There is one span to output from the data below: the lines starting at the line with "always OK. -/" and ending at the line with "requests : List Request". Output it exactly, ends included, nothing more.
-- Data follows --
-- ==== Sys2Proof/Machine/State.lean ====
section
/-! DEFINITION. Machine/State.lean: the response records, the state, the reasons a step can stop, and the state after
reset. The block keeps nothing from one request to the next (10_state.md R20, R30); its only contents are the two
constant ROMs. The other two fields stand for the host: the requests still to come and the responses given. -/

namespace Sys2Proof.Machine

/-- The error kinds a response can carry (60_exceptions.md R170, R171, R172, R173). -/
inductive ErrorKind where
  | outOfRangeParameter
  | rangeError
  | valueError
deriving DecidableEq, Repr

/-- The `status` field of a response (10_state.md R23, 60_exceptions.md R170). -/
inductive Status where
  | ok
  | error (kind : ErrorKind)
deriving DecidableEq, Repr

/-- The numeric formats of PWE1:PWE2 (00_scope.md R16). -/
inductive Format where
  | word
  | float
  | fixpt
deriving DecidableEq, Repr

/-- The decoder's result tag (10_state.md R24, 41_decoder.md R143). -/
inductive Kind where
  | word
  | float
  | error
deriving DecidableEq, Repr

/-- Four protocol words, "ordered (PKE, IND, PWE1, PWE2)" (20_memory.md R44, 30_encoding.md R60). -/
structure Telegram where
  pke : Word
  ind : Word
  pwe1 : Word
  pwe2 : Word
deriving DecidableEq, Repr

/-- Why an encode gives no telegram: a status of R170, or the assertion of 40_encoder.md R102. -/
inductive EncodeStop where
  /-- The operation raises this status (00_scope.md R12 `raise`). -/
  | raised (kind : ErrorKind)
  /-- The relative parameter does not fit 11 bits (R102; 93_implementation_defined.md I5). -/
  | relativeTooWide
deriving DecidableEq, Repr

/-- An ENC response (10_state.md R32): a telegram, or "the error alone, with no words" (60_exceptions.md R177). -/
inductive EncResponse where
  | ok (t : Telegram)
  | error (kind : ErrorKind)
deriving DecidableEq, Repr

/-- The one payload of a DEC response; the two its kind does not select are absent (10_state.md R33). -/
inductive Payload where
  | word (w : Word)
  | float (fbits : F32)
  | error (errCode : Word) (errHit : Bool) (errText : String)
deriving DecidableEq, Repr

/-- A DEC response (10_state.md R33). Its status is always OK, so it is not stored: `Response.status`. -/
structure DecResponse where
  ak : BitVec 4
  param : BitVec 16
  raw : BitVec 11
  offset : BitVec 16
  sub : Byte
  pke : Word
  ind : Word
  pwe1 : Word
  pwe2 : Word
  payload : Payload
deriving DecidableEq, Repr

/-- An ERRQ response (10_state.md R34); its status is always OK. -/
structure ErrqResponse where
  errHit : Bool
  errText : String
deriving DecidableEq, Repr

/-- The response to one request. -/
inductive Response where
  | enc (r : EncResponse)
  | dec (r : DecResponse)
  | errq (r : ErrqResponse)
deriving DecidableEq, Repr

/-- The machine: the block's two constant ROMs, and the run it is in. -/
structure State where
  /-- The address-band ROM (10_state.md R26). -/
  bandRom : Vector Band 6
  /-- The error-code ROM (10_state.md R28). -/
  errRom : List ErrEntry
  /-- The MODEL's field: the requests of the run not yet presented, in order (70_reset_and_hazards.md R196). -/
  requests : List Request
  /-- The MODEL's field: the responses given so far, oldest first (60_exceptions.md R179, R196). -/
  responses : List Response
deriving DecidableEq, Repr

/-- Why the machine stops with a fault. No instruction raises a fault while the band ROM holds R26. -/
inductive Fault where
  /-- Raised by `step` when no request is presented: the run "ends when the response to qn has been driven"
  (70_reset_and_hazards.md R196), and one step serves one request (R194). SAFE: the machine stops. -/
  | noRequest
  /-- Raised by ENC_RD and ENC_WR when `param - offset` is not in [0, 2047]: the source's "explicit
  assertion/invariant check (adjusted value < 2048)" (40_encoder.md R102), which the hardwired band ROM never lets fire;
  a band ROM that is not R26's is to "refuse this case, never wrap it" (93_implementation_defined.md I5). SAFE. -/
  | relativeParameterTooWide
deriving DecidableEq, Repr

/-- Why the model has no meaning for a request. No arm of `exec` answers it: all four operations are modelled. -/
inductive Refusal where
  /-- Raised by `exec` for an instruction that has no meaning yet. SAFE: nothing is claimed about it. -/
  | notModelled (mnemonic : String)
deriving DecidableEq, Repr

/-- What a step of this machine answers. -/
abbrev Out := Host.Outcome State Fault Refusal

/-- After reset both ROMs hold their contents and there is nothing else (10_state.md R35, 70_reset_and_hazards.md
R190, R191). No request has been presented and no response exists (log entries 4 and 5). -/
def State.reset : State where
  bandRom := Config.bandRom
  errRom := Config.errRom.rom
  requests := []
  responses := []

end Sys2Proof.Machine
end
-- Data concluded --
Your solution:
/-- An ERRQ response (10_state.md R34); its status is always OK. -/
structure ErrqResponse where
  errHit : Bool
  errText : String
deriving DecidableEq, Repr

/-- The response to one request. -/
inductive Response where
  | enc (r : EncResponse)
  | dec (r : DecResponse)
  | errq (r : ErrqResponse)
deriving DecidableEq, Repr

/-- The machine: the block's two constant ROMs, and the run it is in. -/
structure State where
  /-- The address-band ROM (10_state.md R26). -/
  bandRom : Vector Band 6
  /-- The error-code ROM (10_state.md R28). -/
  errRom : List ErrEntry
  /-- The MODEL's field: the requests of the run not yet presented, in order (70_reset_and_hazards.md R196). -/
  requests : List Request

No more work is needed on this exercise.